/-- Settles O25: the transaction a request is decides the cases B3 to B6, the request alone B1 and B2; a `CMD` write runs its
word, and a word that is no command raises `E_ILLEGAL_CMD`. -/
theorem refusedExactlyInTheSixCases : Obligations.RefusedExactlyInTheSixCases := by
  intro s r rest hp
  obtain ⟨t, ht, hh⟩ := handle_next (e := .req r) nofun { s with pending := rest }
  have hstep : step s = .next t := (step_pending hp).trans ht
  refine ⟨fun h => ?_, fun h => ?_, ?_⟩
  · rcases hh.refused_or_answered with ⟨-, rfl⟩ | ⟨hn, -⟩
    · exact hstep
    · exact absurd h hn
  · rcases hh.refused_or_answered with ⟨hr, -⟩ | ⟨-, x, hx, hresp⟩
    · exact absurd hr h
    · exact ⟨t, x, hstep, hresp, hx⟩
  · rintro w rfl
    rw [handle_cmdRequest] at ht
    obtain ⟨u, hu, hframe⟩ := runCommand_frame w (respond .ok { s with pending := rest })
    cases hu.symm.trans ht
    refine ⟨t, hstep, hframe.responses, fun hw => ?_⟩
    rcases runCommand_cases w (respond .ok { s with pending := rest }) with ⟨i, hi, -⟩ | ⟨_, -, e⟩
    · have := decode_toNat_bounds hi
      omega
    · rw [raiseError_next.mp (e.symm.trans ht)]
      rfl

/-! ### One response per request -/

/-- What every request does to the host's side and the parameter. -/
theorem Handled.request_frame (hh : Handled s (.req r) t) :
    ∃ x, t.pending = s.pending ∧ t.responses = s.responses ++ [x] ∧ t.cfg = s.cfg := by
  cases hh with
  | command _ w _ _ ht =>
    obtain ⟨u, hu, hframe⟩ := runCommand_frame w (respond .ok s)
    cases hu.symm.trans ht
    exact ⟨.ok, hframe.pending, hframe.responses, hframe.cfg⟩
  | _ => exact ⟨_, rfl, rfl, rfl⟩

/-- Settles O32: in every case of `Handled` a request takes itself out of the pending events and adds one response. -/
theorem oneResponsePerRequestInOrder : Obligations.OneResponsePerRequestInOrder := by
  intro s r rest hp
  obtain ⟨t, ht, hh⟩ := handle_next (e := .req r) nofun { s with pending := rest }
  obtain ⟨x, hframe⟩ := hh.request_frame
  exact ⟨t, x, (step_pending hp).trans ht, hframe⟩

/-! ### Reads and buffer writes -/

/-- A transaction whose bus form is a read adds its answer and changes nothing else (20_memory.md R48). -/
theorem perform_read (h : (encodeBus tr).write = false) (s : State) : ∃ x, perform tr s = .next (respond x s) := by
  have answered : ∀ x, ∃ y, answerRead x s = .next (respond y s)
    | .ok v => ⟨.data v, rfl⟩
    | .error _ => ⟨.busError, rfl⟩
  cases tr with
  | regRead | bufRead | payRead => exact answered _
  | regWrite | bufWrite | payWrite => cases h

/-- Settles O31: a read is answered from the state as it is, whatever the request decodes to. -/
theorem readsChangeNothing : Obligations.ReadsChangeNothing := by
  intro s r rest hp hr
  rw [step_pending hp]
  rcases serve_cases r { s with pending := rest } with ⟨tr, hd, e⟩ | ⟨_, -, e⟩
  · have hread : (encodeBus tr).write = false := by rw [← canonical_of_decodeBus hd]; exact hr
    obtain ⟨x, hx⟩ := perform_read hread { s with pending := rest }
    exact ⟨x, e.trans hx⟩
  · exact ⟨.busError, e⟩

theorem step_eq_perform (hp : s.pending = .req r :: rest) (hd : decodeBus r = .ok tr) :
    step s = perform tr { s with pending := rest } := by
  rw [step_pending hp, handle, serve, hd]

/-- An 8-bit request at `0x10000 + n` is an access to `BUF[n]` (20_memory.md R41). -/
theorem step_bufByte {w : Bool} {n : Nat} {d : Word} (hn : n < 0x10000)
    (hp : s.pending = .req ⟨w, .byte, BitVec.ofNat 18 (0x10000 + n), d⟩ :: rest) :
    step s = perform (if w then .bufWrite (BitVec.ofNat 16 n) (wdataByte d) else .bufRead (BitVec.ofNat 16 n))
      { s with pending := rest } :=
  step_eq_perform hp (by rw [busAddr_ofNat 1#2 (by decide) hn, decodeBus_buf])

/-- An 8-bit request at `0x20000 + n` is an access to `PAY[n]` (20_memory.md R41). -/
theorem step_payByte {w : Bool} {n : Nat} {d : Word} (hn : n < 0x10000)
    (hp : s.pending = .req ⟨w, .byte, BitVec.ofNat 18 (0x20000 + n), d⟩ :: rest) :
    step s = perform (if w then .payWrite (BitVec.ofNat 16 n) (wdataByte d) else .payRead (BitVec.ofNat 16 n))
      { s with pending := rest } :=
  step_eq_perform hp (by rw [busAddr_ofNat 2#2 (by decide) hn, decodeBus_pay])

theorem offset_toNat {n : Nat} (hn : n < 0x10000) : (BitVec.ofNat 16 n).toNat = n := Nat.mod_eq_of_lt hn

/-- Settles O29: both windows hold their buffer from offset 0 on. -/
theorem bufferReadsAnswerTheByte : Obligations.BufferReadsAnswerTheByte := by
  intro s n d rest
  have hF := s.cfg.F_le
  refine ⟨fun hn hp => ?_, fun hn hp => ?_⟩
  · have hn' : n < 0x10000 := by omega
    rw [step_bufByte hn' hp]
    simp [perform, bufRead, offset_toNat hn', hn, answerRead, respond]
  · have hn' : n < 0x10000 := by omega
    rw [step_payByte hn' hp]
    simp [perform, payRead, Config.cap_eq, offset_toNat hn', hn, answerRead, respond]

/-- Settles O30: the new buffer is the old one with one byte written, and `Memory.read_write` says what it reads. -/
theorem bufferWritesStoreTheByte : Obligations.BufferWritesStoreTheByte := by
  intro s n d rest
  have hF := s.cfg.F_le
  refine ⟨fun hn hp => ⟨s.buf.write n (wdataByte d), ?_, ?_, fun a ha => ?_⟩,
    fun hn hp => ⟨s.pay.write n (wdataByte d), ?_, ?_, fun a ha => ?_⟩⟩
  · have hn' : n < 0x10000 := by omega
    rw [step_bufByte hn' hp]
    simp [perform, bufWrite, offset_toNat hn', hn, answerWrite, respond, setValid]
  · exact (Memory.read_write _ n n _).trans (if_pos rfl)
  · exact (Memory.read_write _ n a _).trans (if_neg ha)
  · have hn' : n < 0x10000 := by omega
    rw [step_payByte hn' hp]
    simp [perform, payWrite, Config.cap_eq, offset_toNat hn', hn, answerWrite, respond]
  · exact (Memory.read_write _ n n _).trans (if_pos rfl)
  · exact (Memory.read_write _ n a _).trans (if_neg ha)

end Sys2Proof.Machine
end

section
/-! Proof that repeating a `CMD` write leaves the same state (20_memory.md R48; 41_encode.md R90, corner case h). A failed
command left `ERR` alone; a verify and a decode recompute what they wrote; an encode overwrites every byte it reads back. -/

namespace Sys2Proof.Machine

variable {s t : State}

/-! ### Buffers that agree outside a range -/

/-- The bytes of the two buffers below `lo` and from `hi` on are the same. -/
def Memory.AgreeOutside (lo hi : Nat) (m m' : Memory) : Prop := ∀ x, x < lo ∨ hi ≤ x → m.read x = m'.read x

/-- The same bytes written to both at the start of the range leave a shorter range. -/
theorem Memory.AgreeOutside.writeBoth {lo hi : Nat} {m m' : Memory} (h : m.AgreeOutside lo hi m') (bs : List Byte) :
    (m.writeBytes lo bs).AgreeOutside (lo + bs.length) hi (m'.writeBytes lo bs) := by
  intro x hx
  rw [Memory.read_writeBytes, Memory.read_writeBytes]
  split
  · rfl
  · exact h x (by omega)

/-- A write inside the range leaves what lies outside. -/
theorem Memory.AgreeOutside.writeInside {lo hi a : Nat} {m m' : Memory} (h : m'.AgreeOutside lo hi m) (bs : List Byte)
    (hlo : lo ≤ a) (hhi : a + bs.length ≤ hi) : (m'.writeBytes a bs).AgreeOutside lo hi m := fun x hx => by
  rw [Memory.read_writeBytes_outside _ _ _ _ (by omega), h x hx]

/-- Canonical buffers that agree outside an empty range are the same. -/
theorem Memory.AgreeOutside.eq {n : Nat} {m m' : Memory} (h : m.AgreeOutside n n m') (hm : m.wf) (hm' : m'.wf) : m = m' :=
  Memory.ext_of_wf m m' hm hm' fun x => h x (by omega)

theorem Memory.Fits.agreeOutside {n : Nat} {m m' : Memory} (h : m.Fits n) (h' : m'.Fits n) : m.AgreeOutside 0 n m' :=
  fun x hx => by
    rw [Memory.read_unlisted m x fun c hc => by have := h.2 c hc; omega,
      Memory.read_unlisted m' x fun c hc => by have := h'.2 c hc; omega]

/-! ### The bytes an encode command builds -/

theorem putCommonFields_agreeOutside {hi : Nat} {m m' : Memory} (h : m.AgreeOutside 0 hi m') :
    (putCommonFields s m).AgreeOutside 16 hi (putCommonFields s m') :=
  ((h.writeBoth (be64 0#64)).writeBoth (be32 s.seq)).writeBoth (be32 s.disc)

/-- What `ENC_FRAME` makes of the buffer `m` before the checksum enters (41_encode.md R90). -/
def frameOver (s : State) (m : Memory) : Memory :=
  putContent s ((putCommonFields s m).writeBytes OFF_LENGTH (be32 s.len))

theorem frameOver_fits {m : Memory} (h : m.Fits s.cfg.F) (hlen : s.len.toNat ≤ s.cfg.cap) :
    (frameOver s m).Fits s.cfg.F := by
  have hF := s.cfg.F_ge
  exact putContent_fits ((putCommonFields_fits h).writeBytes OFF_LENGTH (be32 s.len) (by simp; omega)) hlen

/-- `ENC_FRAME` builds the same `F` bytes whatever the buffer held. -/
theorem frameOver_eq {m m' : Memory} (hm : m.Fits s.cfg.F) (hm' : m'.Fits s.cfg.F) (hlen : s.len.toNat ≤ s.cfg.cap) :
    frameOver s m = frameOver s m' := by
  have hcap := s.cfg.cap_add_header
  have hfields := (putCommonFields_agreeOutside (s := s) (hm.agreeOutside hm')).writeBoth (be32 s.len)
  have hpay := hfields.writeBoth (payload s)
  rw [payload_length] at hpay
  have hall := hpay.writeBoth (List.replicate (s.cfg.cap - s.len.toNat) 0x00#8)
  rw [List.length_replicate, be32_length,
    show 16 + 4 + s.len.toNat + (s.cfg.cap - s.len.toNat) = s.cfg.F by omega] at hall
  exact hall.eq (frameOver_fits hm hlen).1 (frameOver_fits hm' hlen).1

/-- `ENC_REPLY` writes the first 16 bytes alone. -/
theorem sealedReply_agreeOutside (s : State) :
    (sealBuffer RSZ (putCommonFields s s.buf) s).buf.AgreeOutside 0 16 s.buf := by
  have hself : s.buf.AgreeOutside 0 16 s.buf := fun _ _ => rfl
  have h0 := hself.writeInside (a := 0) (be64 0#64) (by simp) (by simp)
  have h8 := h0.writeInside (a := 8) (be32 s.seq) (by simp) (by simp)
  have h12 := h8.writeInside (a := 12) (be32 s.disc) (by simp) (by simp)
  exact h12.writeInside _ (by simp) (by simp)

/-- The state a successful `ENC_FRAME` leaves. -/
def frameEncoded (s : State) : State := setErr .none (sealBuffer s.cfg.F (frameOver s s.buf) s)

/-- The state a successful `ENC_REPLY` leaves. -/
def replyEncoded (s : State) : State := setErr .none (sealBuffer RSZ (putCommonFields s s.buf) s)

theorem execEncFrame_success (hlen : s.len.toNat ≤ s.cfg.cap) (hd : legalDisc s.disc = true) :
    execEncFrame s = .next (frameEncoded s) :=
  (if_neg (Nat.not_lt.mpr hlen)).trans (if_neg (by simp [hd]))

theorem execEncReply_success (hd : legalDisc s.disc = true) : execEncReply s = .next (replyEncoded s) :=
  if_neg (by simp [hd])

theorem frameEncoded_again (h : s.Inv) (h' : (frameEncoded s).Inv) (hlen : s.len.toNat ≤ s.cfg.cap) :
    frameEncoded (frameEncoded s) = frameEncoded s := by
  have hsame : frameOver s (frameEncoded s).buf = frameOver s s.buf :=
    frameOver_eq ⟨h'.buf_wf, h'.buf_within⟩ ⟨h.buf_wf, h.buf_within⟩ hlen
  calc frameEncoded (frameEncoded s)
    _ = setErr .none (sealBuffer s.cfg.F (frameOver s (frameEncoded s).buf) s) := rfl
    _ = frameEncoded s := by rw [hsame, frameEncoded]

theorem replyEncoded_again (h : s.Inv) (h' : (replyEncoded s).Inv) :
    replyEncoded (replyEncoded s) = replyEncoded s := by
  have hsame : putCommonFields s (replyEncoded s).buf = putCommonFields s s.buf :=
    (putCommonFields_agreeOutside (sealedReply_agreeOutside s)).eq (putCommonFields_fits ⟨h'.buf_wf, h'.buf_within⟩).1
      (putCommonFields_fits ⟨h.buf_wf, h.buf_within⟩).1
  calc replyEncoded (replyEncoded s)
    _ = setErr .none (sealBuffer RSZ (putCommonFields s (replyEncoded s).buf) s) := rfl
    _ = replyEncoded s := by rw [hsame, replyEncoded]

/-! ### Repeating a command -/

theorem exec_repeat_failed {i : Instr} {e : ErrCode} (hx : exec i s = .next (setErr e s)) :
    exec i (setErr e s) = .next (setErr e s) := (exec_withErr i s _).trans hx

theorem verify_repeat (least : Nat) (s : State) :
    verify least (setErr .none (verify least s)) = setErr .none (verify least s) := by
  rcases verify_cases least s with ⟨hlen, e⟩ | ⟨hlen, e⟩ <;> rw [e]
  · exact if_pos hlen
  · exact if_neg (Nat.not_lt.mpr hlen)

- - - - - - -

## Exercise requirements
Copy out each line of the material above, word for word, from the first down to the line containing "per request -/". Add nothing.

## Exercise output
/-- Settles O25: the transaction a request is decides the cases B3 to B6, the request alone B1 and B2; a `CMD` write runs its
word, and a word that is no command raises `E_ILLEGAL_CMD`. -/
theorem refusedExactlyInTheSixCases : Obligations.RefusedExactlyInTheSixCases := by
  intro s r rest hp
  obtain ⟨t, ht, hh⟩ := handle_next (e := .req r) nofun { s with pending := rest }
  have hstep : step s = .next t := (step_pending hp).trans ht
  refine ⟨fun h => ?_, fun h => ?_, ?_⟩
  · rcases hh.refused_or_answered with ⟨-, rfl⟩ | ⟨hn, -⟩
    · exact hstep
    · exact absurd h hn
  · rcases hh.refused_or_answered with ⟨hr, -⟩ | ⟨-, x, hx, hresp⟩
    · exact absurd hr h
    · exact ⟨t, x, hstep, hresp, hx⟩
  · rintro w rfl
    rw [handle_cmdRequest] at ht
    obtain ⟨u, hu, hframe⟩ := runCommand_frame w (respond .ok { s with pending := rest })
    cases hu.symm.trans ht
    refine ⟨t, hstep, hframe.responses, fun hw => ?_⟩
    rcases runCommand_cases w (respond .ok { s with pending := rest }) with ⟨i, hi, -⟩ | ⟨_, -, e⟩
    · have := decode_toNat_bounds hi
      omega
    · rw [raiseError_next.mp (e.symm.trans ht)]
      rfl

/-! ### One response per request -/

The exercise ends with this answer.